CIAlign consists of several functions to clean an MSA by removing commonly encountered alignment issues. All of these functions are optional and can be fine-tuned using user parameters. All parameters have default values. The available functions are presented here in the order they are executed by the program. The order can have a direct impact on the results, the functions removing positions that lead to the greatest disruptions in the MSA should be run first, as they potentially make removing more positions unnecessary and therefore keep processing to a minimum. For example, divergent sequences often contain many insertions compared to the consensus, so removing these sequences first reduces the number of insertions which need to be removed. Sequences can be made shorter during processing with CIAlign and therefore too short sequences are removed last.

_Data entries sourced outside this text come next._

-- ==== Sys2Proof/Laws/PerInstr.lean ====
section
/-!
SUPPORT. One statement about each instruction as syntax: it is well formed, its encoding has the length the matrix gives its
row (R90, R95), and its opcode with its operand bytes builds it again (R91, R93, R94).
-/

namespace Sys2Proof.Laws.OpcodeRow

/-- An instruction is well formed, as long as its row says, and is what its own bytes stand for. -/
def Statement (i : Instr) : Prop :=
  i.wf = true ∧ (encode i).length = i.row.len ∧
    instrOf i.opcode (i.operand.bytes.getD 0 0) (i.operand.bytes.getD 1 0) = i

theorem brk : Statement .brk := ⟨rfl, rfl, rfl⟩

theorem oraIzx (b : Byte) : Statement (.oraIzx b) := ⟨rfl, rfl, rfl⟩

theorem jam02 : Statement .jam02 := ⟨rfl, rfl, rfl⟩

theorem sloIzx (b : Byte) : Statement (.sloIzx b) := ⟨rfl, rfl, rfl⟩

theorem nopZp04 (b : Byte) : Statement (.nopZp04 b) := ⟨rfl, rfl, rfl⟩

theorem oraZp (b : Byte) : Statement (.oraZp b) := ⟨rfl, rfl, rfl⟩

theorem aslZp (b : Byte) : Statement (.aslZp b) := ⟨rfl, rfl, rfl⟩

theorem sloZp (b : Byte) : Statement (.sloZp b) := ⟨rfl, rfl, rfl⟩

theorem php : Statement .php := ⟨rfl, rfl, rfl⟩

theorem oraImm (b : Byte) : Statement (.oraImm b) := ⟨rfl, rfl, rfl⟩

theorem aslAcc : Statement .aslAcc := ⟨rfl, rfl, rfl⟩

theorem ancImm0B (b : Byte) : Statement (.ancImm0B b) := ⟨rfl, rfl, rfl⟩

theorem nopAbs (w : Addr) : Statement (.nopAbs w) := ⟨rfl, rfl, congrArg Instr.nopAbs (Machine.wordOf_hi_lo w)⟩

theorem oraAbs (w : Addr) : Statement (.oraAbs w) := ⟨rfl, rfl, congrArg Instr.oraAbs (Machine.wordOf_hi_lo w)⟩

theorem aslAbs (w : Addr) : Statement (.aslAbs w) := ⟨rfl, rfl, congrArg Instr.aslAbs (Machine.wordOf_hi_lo w)⟩

theorem sloAbs (w : Addr) : Statement (.sloAbs w) := ⟨rfl, rfl, congrArg Instr.sloAbs (Machine.wordOf_hi_lo w)⟩

theorem bpl (b : Byte) : Statement (.bpl b) := ⟨rfl, rfl, rfl⟩

theorem oraIzy (b : Byte) : Statement (.oraIzy b) := ⟨rfl, rfl, rfl⟩

theorem jam12 : Statement .jam12 := ⟨rfl, rfl, rfl⟩

theorem sloIzy (b : Byte) : Statement (.sloIzy b) := ⟨rfl, rfl, rfl⟩

theorem nopZpx14 (b : Byte) : Statement (.nopZpx14 b) := ⟨rfl, rfl, rfl⟩

theorem oraZpx (b : Byte) : Statement (.oraZpx b) := ⟨rfl, rfl, rfl⟩

theorem aslZpx (b : Byte) : Statement (.aslZpx b) := ⟨rfl, rfl, rfl⟩

theorem sloZpx (b : Byte) : Statement (.sloZpx b) := ⟨rfl, rfl, rfl⟩

theorem clc : Statement .clc := ⟨rfl, rfl, rfl⟩

theorem oraAby (w : Addr) : Statement (.oraAby w) := ⟨rfl, rfl, congrArg Instr.oraAby (Machine.wordOf_hi_lo w)⟩

theorem nop1A : Statement .nop1A := ⟨rfl, rfl, rfl⟩

theorem sloAby (w : Addr) : Statement (.sloAby w) := ⟨rfl, rfl, congrArg Instr.sloAby (Machine.wordOf_hi_lo w)⟩

theorem nopAbx1C (w : Addr) : Statement (.nopAbx1C w) := ⟨rfl, rfl, congrArg Instr.nopAbx1C (Machine.wordOf_hi_lo w)⟩

theorem oraAbx (w : Addr) : Statement (.oraAbx w) := ⟨rfl, rfl, congrArg Instr.oraAbx (Machine.wordOf_hi_lo w)⟩

theorem aslAbx (w : Addr) : Statement (.aslAbx w) := ⟨rfl, rfl, congrArg Instr.aslAbx (Machine.wordOf_hi_lo w)⟩

theorem sloAbx (w : Addr) : Statement (.sloAbx w) := ⟨rfl, rfl, congrArg Instr.sloAbx (Machine.wordOf_hi_lo w)⟩

theorem jsrAbs (w : Addr) : Statement (.jsrAbs w) := ⟨rfl, rfl, congrArg Instr.jsrAbs (Machine.wordOf_hi_lo w)⟩

theorem andIzx (b : Byte) : Statement (.andIzx b) := ⟨rfl, rfl, rfl⟩

theorem jam22 : Statement .jam22 := ⟨rfl, rfl, rfl⟩

theorem rlaIzx (b : Byte) : Statement (.rlaIzx b) := ⟨rfl, rfl, rfl⟩

theorem bitZp (b : Byte) : Statement (.bitZp b) := ⟨rfl, rfl, rfl⟩

theorem andZp (b : Byte) : Statement (.andZp b) := ⟨rfl, rfl, rfl⟩

theorem rolZp (b : Byte) : Statement (.rolZp b) := ⟨rfl, rfl, rfl⟩

theorem rlaZp (b : Byte) : Statement (.rlaZp b) := ⟨rfl, rfl, rfl⟩

theorem plp : Statement .plp := ⟨rfl, rfl, rfl⟩

theorem andImm (b : Byte) : Statement (.andImm b) := ⟨rfl, rfl, rfl⟩

theorem rolAcc : Statement .rolAcc := ⟨rfl, rfl, rfl⟩

theorem ancImm2B (b : Byte) : Statement (.ancImm2B b) := ⟨rfl, rfl, rfl⟩

theorem bitAbs (w : Addr) : Statement (.bitAbs w) := ⟨rfl, rfl, congrArg Instr.bitAbs (Machine.wordOf_hi_lo w)⟩

theorem andAbs (w : Addr) : Statement (.andAbs w) := ⟨rfl, rfl, congrArg Instr.andAbs (Machine.wordOf_hi_lo w)⟩

theorem rolAbs (w : Addr) : Statement (.rolAbs w) := ⟨rfl, rfl, congrArg Instr.rolAbs (Machine.wordOf_hi_lo w)⟩

theorem rlaAbs (w : Addr) : Statement (.rlaAbs w) := ⟨rfl, rfl, congrArg Instr.rlaAbs (Machine.wordOf_hi_lo w)⟩

theorem bmi (b : Byte) : Statement (.bmi b) := ⟨rfl, rfl, rfl⟩

theorem andIzy (b : Byte) : Statement (.andIzy b) := ⟨rfl, rfl, rfl⟩

theorem jam32 : Statement .jam32 := ⟨rfl, rfl, rfl⟩

theorem rlaIzy (b : Byte) : Statement (.rlaIzy b) := ⟨rfl, rfl, rfl⟩

theorem nopZpx34 (b : Byte) : Statement (.nopZpx34 b) := ⟨rfl, rfl, rfl⟩

theorem andZpx (b : Byte) : Statement (.andZpx b) := ⟨rfl, rfl, rfl⟩

theorem rolZpx (b : Byte) : Statement (.rolZpx b) := ⟨rfl, rfl, rfl⟩

theorem rlaZpx (b : Byte) : Statement (.rlaZpx b) := ⟨rfl, rfl, rfl⟩

theorem sec : Statement .sec := ⟨rfl, rfl, rfl⟩

theorem andAby (w : Addr) : Statement (.andAby w) := ⟨rfl, rfl, congrArg Instr.andAby (Machine.wordOf_hi_lo w)⟩

theorem nop3A : Statement .nop3A := ⟨rfl, rfl, rfl⟩

theorem rlaAby (w : Addr) : Statement (.rlaAby w) := ⟨rfl, rfl, congrArg Instr.rlaAby (Machine.wordOf_hi_lo w)⟩

theorem nopAbx3C (w : Addr) : Statement (.nopAbx3C w) := ⟨rfl, rfl, congrArg Instr.nopAbx3C (Machine.wordOf_hi_lo w)⟩

theorem andAbx (w : Addr) : Statement (.andAbx w) := ⟨rfl, rfl, congrArg Instr.andAbx (Machine.wordOf_hi_lo w)⟩

theorem rolAbx (w : Addr) : Statement (.rolAbx w) := ⟨rfl, rfl, congrArg Instr.rolAbx (Machine.wordOf_hi_lo w)⟩

theorem rlaAbx (w : Addr) : Statement (.rlaAbx w) := ⟨rfl, rfl, congrArg Instr.rlaAbx (Machine.wordOf_hi_lo w)⟩

theorem rti : Statement .rti := ⟨rfl, rfl, rfl⟩

theorem eorIzx (b : Byte) : Statement (.eorIzx b) := ⟨rfl, rfl, rfl⟩

theorem jam42 : Statement .jam42 := ⟨rfl, rfl, rfl⟩

theorem sreIzx (b : Byte) : Statement (.sreIzx b) := ⟨rfl, rfl, rfl⟩

theorem nopZp44 (b : Byte) : Statement (.nopZp44 b) := ⟨rfl, rfl, rfl⟩

theorem eorZp (b : Byte) : Statement (.eorZp b) := ⟨rfl, rfl, rfl⟩

theorem lsrZp (b : Byte) : Statement (.lsrZp b) := ⟨rfl, rfl, rfl⟩

theorem sreZp (b : Byte) : Statement (.sreZp b) := ⟨rfl, rfl, rfl⟩

theorem pha : Statement .pha := ⟨rfl, rfl, rfl⟩

theorem eorImm (b : Byte) : Statement (.eorImm b) := ⟨rfl, rfl, rfl⟩

theorem lsrAcc : Statement .lsrAcc := ⟨rfl, rfl, rfl⟩

theorem alrImm (b : Byte) : Statement (.alrImm b) := ⟨rfl, rfl, rfl⟩

theorem jmpAbs (w : Addr) : Statement (.jmpAbs w) := ⟨rfl, rfl, congrArg Instr.jmpAbs (Machine.wordOf_hi_lo w)⟩

theorem eorAbs (w : Addr) : Statement (.eorAbs w) := ⟨rfl, rfl, congrArg Instr.eorAbs (Machine.wordOf_hi_lo w)⟩

theorem lsrAbs (w : Addr) : Statement (.lsrAbs w) := ⟨rfl, rfl, congrArg Instr.lsrAbs (Machine.wordOf_hi_lo w)⟩

theorem sreAbs (w : Addr) : Statement (.sreAbs w) := ⟨rfl, rfl, congrArg Instr.sreAbs (Machine.wordOf_hi_lo w)⟩

theorem bvc (b : Byte) : Statement (.bvc b) := ⟨rfl, rfl, rfl⟩

theorem eorIzy (b : Byte) : Statement (.eorIzy b) := ⟨rfl, rfl, rfl⟩

theorem jam52 : Statement .jam52 := ⟨rfl, rfl, rfl⟩

theorem sreIzy (b : Byte) : Statement (.sreIzy b) := ⟨rfl, rfl, rfl⟩

theorem nopZpx54 (b : Byte) : Statement (.nopZpx54 b) := ⟨rfl, rfl, rfl⟩

theorem eorZpx (b : Byte) : Statement (.eorZpx b) := ⟨rfl, rfl, rfl⟩

theorem lsrZpx (b : Byte) : Statement (.lsrZpx b) := ⟨rfl, rfl, rfl⟩

theorem sreZpx (b : Byte) : Statement (.sreZpx b) := ⟨rfl, rfl, rfl⟩

theorem cli : Statement .cli := ⟨rfl, rfl, rfl⟩

theorem eorAby (w : Addr) : Statement (.eorAby w) := ⟨rfl, rfl, congrArg Instr.eorAby (Machine.wordOf_hi_lo w)⟩

theorem nop5A : Statement .nop5A := ⟨rfl, rfl, rfl⟩

theorem sreAby (w : Addr) : Statement (.sreAby w) := ⟨rfl, rfl, congrArg Instr.sreAby (Machine.wordOf_hi_lo w)⟩

theorem nopAbx5C (w : Addr) : Statement (.nopAbx5C w) := ⟨rfl, rfl, congrArg Instr.nopAbx5C (Machine.wordOf_hi_lo w)⟩

theorem eorAbx (w : Addr) : Statement (.eorAbx w) := ⟨rfl, rfl, congrArg Instr.eorAbx (Machine.wordOf_hi_lo w)⟩

theorem lsrAbx (w : Addr) : Statement (.lsrAbx w) := ⟨rfl, rfl, congrArg Instr.lsrAbx (Machine.wordOf_hi_lo w)⟩

theorem sreAbx (w : Addr) : Statement (.sreAbx w) := ⟨rfl, rfl, congrArg Instr.sreAbx (Machine.wordOf_hi_lo w)⟩

theorem rts : Statement .rts := ⟨rfl, rfl, rfl⟩

theorem adcIzx (b : Byte) : Statement (.adcIzx b) := ⟨rfl, rfl, rfl⟩

theorem jam62 : Statement .jam62 := ⟨rfl, rfl, rfl⟩

theorem rraIzx (b : Byte) : Statement (.rraIzx b) := ⟨rfl, rfl, rfl⟩

theorem nopZp64 (b : Byte) : Statement (.nopZp64 b) := ⟨rfl, rfl, rfl⟩

theorem adcZp (b : Byte) : Statement (.adcZp b) := ⟨rfl, rfl, rfl⟩

theorem rorZp (b : Byte) : Statement (.rorZp b) := ⟨rfl, rfl, rfl⟩

theorem rraZp (b : Byte) : Statement (.rraZp b) := ⟨rfl, rfl, rfl⟩

theorem pla : Statement .pla := ⟨rfl, rfl, rfl⟩

theorem adcImm (b : Byte) : Statement (.adcImm b) := ⟨rfl, rfl, rfl⟩

theorem rorAcc : Statement .rorAcc := ⟨rfl, rfl, rfl⟩

theorem arrImm (b : Byte) : Statement (.arrImm b) := ⟨rfl, rfl, rfl⟩

theorem jmpInd (w : Addr) : Statement (.jmpInd w) := ⟨rfl, rfl, congrArg Instr.jmpInd (Machine.wordOf_hi_lo w)⟩

theorem adcAbs (w : Addr) : Statement (.adcAbs w) := ⟨rfl, rfl, congrArg Instr.adcAbs (Machine.wordOf_hi_lo w)⟩

theorem rorAbs (w : Addr) : Statement (.rorAbs w) := ⟨rfl, rfl, congrArg Instr.rorAbs (Machine.wordOf_hi_lo w)⟩

theorem rraAbs (w : Addr) : Statement (.rraAbs w) := ⟨rfl, rfl, congrArg Instr.rraAbs (Machine.wordOf_hi_lo w)⟩

theorem bvs (b : Byte) : Statement (.bvs b) := ⟨rfl, rfl, rfl⟩

theorem adcIzy (b : Byte) : Statement (.adcIzy b) := ⟨rfl, rfl, rfl⟩

theorem jam72 : Statement .jam72 := ⟨rfl, rfl, rfl⟩

theorem rraIzy (b : Byte) : Statement (.rraIzy b) := ⟨rfl, rfl, rfl⟩

theorem nopZpx74 (b : Byte) : Statement (.nopZpx74 b) := ⟨rfl, rfl, rfl⟩

theorem adcZpx (b : Byte) : Statement (.adcZpx b) := ⟨rfl, rfl, rfl⟩

theorem rorZpx (b : Byte) : Statement (.rorZpx b) := ⟨rfl, rfl, rfl⟩

theorem rraZpx (b : Byte) : Statement (.rraZpx b) := ⟨rfl, rfl, rfl⟩

theorem sei : Statement .sei := ⟨rfl, rfl, rfl⟩

theorem adcAby (w : Addr) : Statement (.adcAby w) := ⟨rfl, rfl, congrArg Instr.adcAby (Machine.wordOf_hi_lo w)⟩

theorem nop7A : Statement .nop7A := ⟨rfl, rfl, rfl⟩

theorem rraAby (w : Addr) : Statement (.rraAby w) := ⟨rfl, rfl, congrArg Instr.rraAby (Machine.wordOf_hi_lo w)⟩

theorem nopAbx7C (w : Addr) : Statement (.nopAbx7C w) := ⟨rfl, rfl, congrArg Instr.nopAbx7C (Machine.wordOf_hi_lo w)⟩

theorem adcAbx (w : Addr) : Statement (.adcAbx w) := ⟨rfl, rfl, congrArg Instr.adcAbx (Machine.wordOf_hi_lo w)⟩

theorem rorAbx (w : Addr) : Statement (.rorAbx w) := ⟨rfl, rfl, congrArg Instr.rorAbx (Machine.wordOf_hi_lo w)⟩

theorem rraAbx (w : Addr) : Statement (.rraAbx w) := ⟨rfl, rfl, congrArg Instr.rraAbx (Machine.wordOf_hi_lo w)⟩

theorem nopImm80 (b : Byte) : Statement (.nopImm80 b) := ⟨rfl, rfl, rfl⟩

theorem staIzx (b : Byte) : Statement (.staIzx b) := ⟨rfl, rfl, rfl⟩

theorem nopImm82 (b : Byte) : Statement (.nopImm82 b) := ⟨rfl, rfl, rfl⟩

theorem saxIzx (b : Byte) : Statement (.saxIzx b) := ⟨rfl, rfl, rfl⟩

theorem styZp (b : Byte) : Statement (.styZp b) := ⟨rfl, rfl, rfl⟩

theorem staZp (b : Byte) : Statement (.staZp b) := ⟨rfl, rfl, rfl⟩

theorem stxZp (b : Byte) : Statement (.stxZp b) := ⟨rfl, rfl, rfl⟩

theorem saxZp (b : Byte) : Statement (.saxZp b) := ⟨rfl, rfl, rfl⟩

theorem dey : Statement .dey := ⟨rfl, rfl, rfl⟩

theorem nopImm89 (b : Byte) : Statement (.nopImm89 b) := ⟨rfl, rfl, rfl⟩

theorem txa : Statement .txa := ⟨rfl, rfl, rfl⟩

theorem aneImm (b : Byte) : Statement (.aneImm b) := ⟨rfl, rfl, rfl⟩

theorem styAbs (w : Addr) : Statement (.styAbs w) := ⟨rfl, rfl, congrArg Instr.styAbs (Machine.wordOf_hi_lo w)⟩

theorem staAbs (w : Addr) : Statement (.staAbs w) := ⟨rfl, rfl, congrArg Instr.staAbs (Machine.wordOf_hi_lo w)⟩

theorem stxAbs (w : Addr) : Statement (.stxAbs w) := ⟨rfl, rfl, congrArg Instr.stxAbs (Machine.wordOf_hi_lo w)⟩

theorem saxAbs (w : Addr) : Statement (.saxAbs w) := ⟨rfl, rfl, congrArg Instr.saxAbs (Machine.wordOf_hi_lo w)⟩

Figure 1 shows a graphical representation of an example toy alignment before (Fig. 1A) and after (Figs. 1B1F) using each function individually. The remove gap only function is run by default after every cleaning step, unless otherwise specified by the user.

Mini alignments showing the main functionalities of CIAlign based on Example 1.

Figure 1: Mini alignments showing the main functionalities of CIAlign based on Example 1.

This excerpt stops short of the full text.